Given the strong performance of PromptReps, how might this approach be combined with or integrated into existing supervised or unsupervised retrieval methods to further enhance retrieval effectiveness

The strong performance of PromptReps can be further enhanced by combining or integrating this approach with existing supervised or unsupervised retrieval methods. One way to do this is to use PromptReps as a pre-processing step to generate initial text representations, which can then be fed into traditional retrieval models for refinement or ranking. By leveraging the strengths of both PromptReps and existing methods, it is possible to achieve improved retrieval effectiveness and efficiency. Additionally, PromptReps can be used in conjunction with supervised learning techniques to fine-tune the representations generated by the LLM. By incorporating labeled data and training the model on specific tasks or datasets, the representations can be optimized for the retrieval task at hand.
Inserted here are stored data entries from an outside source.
/-- A block that is reset already stays as it is (R310). -/
@[simp] theorem State.resetBlock_reset : State.reset.resetBlock = State.reset := rfl

/-- Asserting the power-on reset resets the block and, outside it, holds the line and nothing else (R311, R312). -/
theorem deliver_resetOn (s : State) :
    deliver .resetOn s = .next { s.resetBlock with env := { s.env with rst := true } } := rfl

end Sys2Proof.Machine

open Sys2Proof Sys2Proof.Machine

/-- Settles O15: the step delivers the input, and the block it leaves is a reset one under a held line. -/
theorem powerOnResetAbandonsWorkInFlight : Obligations.PowerOnResetAbandonsWorkInFlight := by
  intro s t rest hport hinbox hdue
  have hstep := (step_deliver s ⟨t, .resetOn⟩ rest hport hinbox hdue).trans (deliver_resetOn _)
  have hunits := s.resetBlock_sameUnits
  exact ⟨_, hstep, hunits, s.resetBlock_hpBusy, s.resetBlock_xfer, rfl⟩

/-- Settles O59: the reset state is its own block reset, and a reset block has the invariant whatever is outside it. -/
theorem resetHasTheInvariant : Obligations.ResetHasTheInvariant := by
  have hinv : State.reset.resetBlock.Inv := State.reset.resetBlock_inv
  rwa [State.resetBlock_reset] at hinv

end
This hybrid approach combines the benefits of unsupervised prompt engineering with the precision of supervised learning, leading to enhanced performance in document retrieval. Furthermore, integrating PromptReps into a multi-stage retrieval pipeline, where different methods are applied sequentially to refine the retrieval results, can help address the limitations of individual approaches and improve overall performance. By strategically combining PromptReps with existing retrieval methods, it is possible to create a comprehensive and effective retrieval system that leverages the strengths of each approach.